Вот ведь! Назвал меня лентяем, трусом и эгоистом, не использовав ни одного из этих слов. Мастерство, достойное уважения. Я бы даже похлопал, только он не поймет. И, скорее всего, примет за издевку.
Не дожидаясь моего ответа, Ро поднимается и выходит из мастерской.

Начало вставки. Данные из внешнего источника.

-- ==== Sys2Proof/Tests/Slice0.lean ====
section
/-! SUPPORT. The model's own tests: ill-formed commands refused, the manual's worked figures, one small step for most
commands, and for every statement of Obligations.lean with hypotheses a state and operands that meet them. -/

namespace Sys2Proof.Tests

open Sys2Proof Machine

set_option Elab.async false
set_option maxRecDepth 4000

/-! ### Helpers -/

/-- The next state of an outcome; the model has no other outcome. -/
def ran : Host.Outcome State Fault Refusal → State
  | .next t => t
  | .fault _ => State.reset
  | .refused _ => State.reset

/-- An option that is none has no element to speak about. -/
theorem none_all {α : Type} {x : Option α} {p : α → Prop} (h : x = none) : ∀ a, x = some a → p a := by
  intro a ha
  rw [h] at ha
  cases ha

/-- What holds of the one element of an option holds of every. -/
theorem some_all {α : Type} {x : Option α} {p : α → Prop} {b : α} (h : x = some b) (hb : p b) : ∀ a, x = some a → p a := by
  intro a ha
  rw [h] at ha
  cases ha
  exact hb

def noInput : InputConfig := ⟨true, .none, false, false, .none⟩

/-- IN0 the breaker, IN1 and IN2 the keys, IN3 a cascade input that is active low. -/
def inputs : Vector InputConfig 16 :=
  #v[⟨true, .both, true, false, .breaker⟩, ⟨true, .none, false, false, .handKey⟩, ⟨true, .rising, false, false, .takeKey⟩,
    ⟨false, .rising, true, false, .none⟩, noInput, noInput, noInput, noInput, noInput, noInput, noInput, noInput, noInput, noInput,
    noInput, noInput]

/-- A unit node that is a post too. -/
def cfg : NodeConfig where
  unitRole := true
  postRole := true
  qFast := 2
  qNormal := 2
  chatterMs := 50
  chatterCount := 3
  trim := 1
  quorum := 3
  boundUs := 1000
  slewUs := 100
  shortLimit := 3
  formationWait := 3
  spanMs := 1000
  settleMs := 500
  pulsesPerRev := 16
  standstill := 100
  spin := 200
  boundaries := [360, 840, 1320]
  earlyMin := 10
  graceMin := 15
  pairingS := 30
  gatherS := 60
  expectedUnits := 0x0006
  enableMask := 0xFFFF
  mapA := 0x0001
  mapB := 0x2000
  inputs := inputs

/-- The same node with neither role. -/
def cfgPlain : NodeConfig := { cfg with unitRole := false, postRole := false }

/-- 05:50:00, ten minutes before the first boundary. -/
def date0 : Date := ⟨100, 21000000000⟩

/-- A second before and a second after `date0`. -/
def dateAtUs (us : Nat) : Date := ⟨100, us⟩

def stamp0 : Stamp := ⟨date0, .agreed⟩

def start0 : Start := ⟨date0, .agreed, 50000000⟩

/-- The node ACTIVE and AGREED, 50 s after its oscillator began to count. -/
def on : State :=
  { State.reset with
    time := ⟨50000000, 50000000, 0, 0, none⟩
    clock := ⟨date0, true⟩
    clu := { Clu.initial 50000000 with state := .agreed }
    isc := Isc.initial 50000000
    spu := Spu.initial 50000000
    run := Run.initial 50000000
    chk := Chk.initial 50000000
    lpt := ⟨.active, some cfg, none, []⟩ }

/-- CONFIGURED, the time valid. -/
def conf : State := { State.reset with lpt := ⟨.configured, some cfg, none, []⟩, clock := ⟨date0, true⟩ }

def onLif (f : Lif → Lif) : State := { on with lif := f on.lif }
def onClu (f : Clu → Clu) : State := { on with clu := f on.clu }
def onCsu (f : Csu → Csu) : State := { on with csu := f on.csu }
def onSpu (f : Spu → Spu) : State := { on with spu := f on.spu }
def onRun (f : Run → Run) : State := { on with run := f on.run }
def onTal (f : Tallies → Tallies) : State := { on with tallies := f on.tallies }
def onShu (f : Shu → Shu) : State := { on with shu := f on.shu }
def onSup (f : Sup → Sup) : State := { on with sup := f on.sup }
def onChk (f : Chk → Chk) : State := { on with chk := f on.chk }
def onEvq (q : Evq) : State := { on with evq := q }
def onCfg (c : NodeConfig) : State := { on with lpt := ⟨.active, some c, none, []⟩ }

def keyA : ShiftKey := ⟨100, 0⟩
def keyB : ShiftKey := ⟨100, 1⟩

/-! ### Ill-formed commands -/

theorem test_wf_configure_short : (Instr.configure 0 (List.replicate 128 0x00#8)).wellFormed = false := by decide

theorem test_wf_bit_beyond_longest_frame :
    (Instr.arbitrationLoss 0 136).wellFormed = false ∧ (Instr.driverFault 0 136).wellFormed = false
      ∧ (Instr.arbitrationLoss 0 135).wellFormed = true := by decide

theorem test_wf_intact_frame_of_wrong_check : (Instr.frameReceivedIntact 0 0x13#8 (List.replicate 9 0x00#8) 0).wellFormed = false := by
  decide +kernel

theorem test_wf_intact_frame_of_wrong_length :
    (Instr.frameReceivedIntact 0 0x13#8 (List.replicate 8 0x00#8) (crc16 (0x13#8 :: List.replicate 8 0x00#8))).wellFormed = false := by
  decide +kernel

theorem test_wf_check_error_whose_check_matches :
    (Instr.checkError 0 0x13#8 (List.replicate 9 0x00#8) (crc16 (0x13#8 :: List.replicate 9 0x00#8)) true).wellFormed = false := by
  decide +kernel

theorem test_wf_invalid_kind_of_a_valid_header : (Instr.formError 0 (.invalidKind 0x21#8)).wellFormed = false := by decide

theorem test_wf_idle_before_its_gap : (Instr.lineIdle ⟨0, 79⟩).wellFormed = false ∧ (Instr.lineIdle ⟨0, 80⟩).wellFormed = true := by decide

theorem test_wf_gather_of_no_boundary : (Instr.gatherExpiry 0 ⟨0, 6⟩).wellFormed = false := by decide

/-! ### The manual's figures -/

/-- The check of the Station Line (R8): the register over the nine digits, as this generator gives it. -/
theorem test_crc16_of_digits :
    crc16 [0x31#8, 0x32#8, 0x33#8, 0x34#8, 0x35#8, 0x36#8, 0x37#8, 0x38#8, 0x39#8] = 0x29B1#16 := by decide +kernel

/-- The record check (R73) over the nine digits. -/
theorem test_crc8_of_digits :
    crc8 [0x31#8, 0x32#8, 0x33#8, 0x34#8, 0x35#8, 0x36#8, 0x37#8, 0x38#8, 0x39#8] = 0xF4#8 := by decide +kernel

/-- Table 1-8: the headers of node 5's HANDOVER and of the MARKs of nodes 3 and 7. -/
theorem test_headers : headerByte .handover 5 = 0x25#8 ∧ headerByte .mark 3 = 0x33#8 ∧ headerByte .mark 7 = 0x37#8
    ∧ headerKind 0x25#8 = some .handover ∧ headerNode 0x37#8 = 7 := by decide

/-- Table 2-7 and Table 2-8: the midpoint −135 of the four eligible readings, and the trim. -/
theorem test_midpoint : midpointOf (sortReadings [-95, -295, 85, -175]) (trimOf 1 4) = -135 ∧ trimOf 3 2 = 0 := by decide

/-- Table 2-9: −220 is worked off as −100, −100, −20. -/
theorem test_slew_amounts : slewAmount (-220) 100 = -100 ∧ slewAmount (-20) 100 = -20 ∧ slewAmount 0 100 = 0 := by decide

/-- R26: the first cycles of a backup run and the whole run. -/
theorem test_backup_cycles : backupUs 0 1 = 30 ∧ backupUs 1 1 = 31 ∧ backupUs 0 32768 = 1000000 := by decide

/-- Table 6-2. -/
theorem test_speeds : speedOf 25000 16 = 1500 ∧ speedOf 200000 16 = 187 ∧ speedOf 7500 8 = 10000 ∧ speedOf 2000000 64 = 4
    ∧ speedOf 20 1 = 30000000 := by decide

/-- R1: day 65,535 is earlier than day 0, and the difference across it is one day. -/
theorem test_day_circle : (Date.mk 65535 0).earlier ⟨0, 0⟩ = true ∧ (Date.mk 0 0).minus ⟨65535, 0⟩ = 86400000000
    ∧ (Date.mk 65535 86399999999).plus 1 = ⟨0, 0⟩ ∧ (Date.mk 0 0).plus (-1) = ⟨65535, 86399999999⟩ := by decide

/-- R1: a key kept on day 65,535 has, on day 32,768, keys later than it up to day 32,766, half the circle on. -/
theorem test_keys_half_a_circle_on :
    ({ on with clock := ⟨⟨32768, 0⟩, true⟩ } : State).keysSince ⟨65535, 2⟩ =
      [⟨32765, 1⟩, ⟨32765, 2⟩, ⟨32766, 0⟩, ⟨32766, 1⟩, ⟨32766, 2⟩] := by decide +kernel

/-- Table 1-1 and figure 1-1. -/
theorem test_line_timing : (bitPeriodUs 0 = 20 ∧ bitPeriodUs 3 = 26) ∧ (idleGapUs 0 = 80 ∧ idleGapUs 3 = 104) := by decide

/-- Table 4-1: the units of a step amount. -/
theorem test_step_amounts : stepAmount 2147483647 = (0, 2147483647) ∧ stepAmount (-2147483648) = (1, -2147483)
    ∧ stepAmount 2147483647001 = (2, 35791) := by decide

/-- R142: the latest key at or before a date, also before the day's first boundary. -/
theorem test_latest_key : latestKeyAt cfg.boundaries date0 = ⟨99, 2⟩ ∧ latestKeyAt cfg.boundaries (dateAtUs 21600000000) = keyA
    ∧ nextKey cfg.boundaries ⟨99, 2⟩ = keyA := by decide

/-! ### The configuration block -/

def blockHead : List Byte :=
  [0x03#8, 0x02#8, 0x02#8, 0x00#8, 0x32#8, 0x03#8, 0x01#8, 0x03#8, 0x03#8, 0xE8#8, 0x00#8, 0x64#8, 0x03#8, 0x03#8, 0x03#8, 0xE8#8,
    0x01#8, 0xF4#8, 0x10#8, 0x00#8, 0x64#8, 0x00#8, 0xC8#8, 0x03#8]
  ++ [0x01#8, 0x68#8, 0x03#8, 0x48#8, 0x05#8, 0x28#8, 0x00#8, 0x00#8, 0x00#8, 0x00#8, 0x00#8, 0x00#8, 0x0A#8, 0x0F#8, 0x00#8, 0x1E#8,
    0x3C#8, 0x00#8, 0x06#8, 0xFF#8, 0xFF#8, 0x00#8, 0x01#8, 0x20#8, 0x00#8]

def blockKeys : List Byte :=
  [0x01#8, 0x03#8, 0x01#8, 0x00#8, 0x01#8] ++ [0x01#8, 0x00#8, 0x00#8, 0x00#8, 0x02#8] ++ [0x01#8, 0x01#8, 0x00#8, 0x00#8, 0x03#8]
  ++ [0x00#8, 0x01#8, 0x01#8, 0x00#8, 0x00#8]

/-- Inputs 4 to 15, with nothing selected. -/
def blockRest : List Byte := (List.replicate 12 [0x01#8, 0x00#8, 0x00#8, 0x00#8, 0x00#8]).flatten

/-- The block of `cfg`. -/
def block : List Byte := blockHead ++ blockKeys ++ blockRest

theorem test_block_gives_cfg : block.length = 129 ∧ configOf (valuesOf block) = cfg := by decide +kernel

theorem test_block_has_no_failing_field : firstFailing (valuesOf block) = none := by decide +kernel

/-- Field 1 above 3; a Tc of 55 ms; the keys on a unit node; no TAKE KEY on a post. -/
theorem test_failing_fields :
    firstFailing (valuesOf (0x04#8 :: block.drop 1)) = some 1
      ∧ firstFailing (valuesOf (block.set 4 0x37#8)) = some 4
      ∧ firstFailing (valuesOf (0x01#8 :: block.drop 1)) = some 49
      ∧ firstFailing (valuesOf (block.set 63 0x00#8)) = some 120 := by decide +kernel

А я задумчиво щурюсь ему вслед. Примерно секунд десять. Пока до меня не доходит, что я остался в мастерской один.
Возможно, это удачный момент, чтобы побороться с бессмысленным страхом. Но я его упускаю.
Все равно мне лучше думается на ходу.
Не торопясь, я возвращаюсь в свою студенческую келью, а по дороге разбираю по косточкам наш разговор – если можно так назвать монолог Ро, разбавленный парой моих реплик.
Веских причин, чтобы вычеркнуть ментора из списка подозреваемых, у меня по-прежнему нет. Но сделать это все же хочется. Чутье настаивает, что Симеон Ро – правильный парень. То есть правильный слизняк.
Да, его настойчивые попытки разговорить меня на тему я-второго выглядят подозрительно – если считать их попытками экспериментатора узнать подробности о своем эксперименте. Но нет, не очень похоже. Больше похоже на то, что его хребет действительно потрескивает от возложенной Советом Голосов ответственности. Но он скорее сломается, чем попробует скинуть ответственность на хребет покрепче… Даже на плечи этой почти мифической фигуры… как там ее… Олиславы Ежи_Вель? Имечко как у орфы. Наверняка даже в какой-нибудь стихотворный размер укладывается. Спросить, что ли, у Белого во время очередной встречи в архиве? Так, забавы ради…
Но для того, чтобы иметь право на забавы, сначала надо продемонстрировать рыцуцикам свою серьезность и полезность. И если с первой у меня все в порядке, то со второй еще предстоит поработать. Судя по всему, опять ночью.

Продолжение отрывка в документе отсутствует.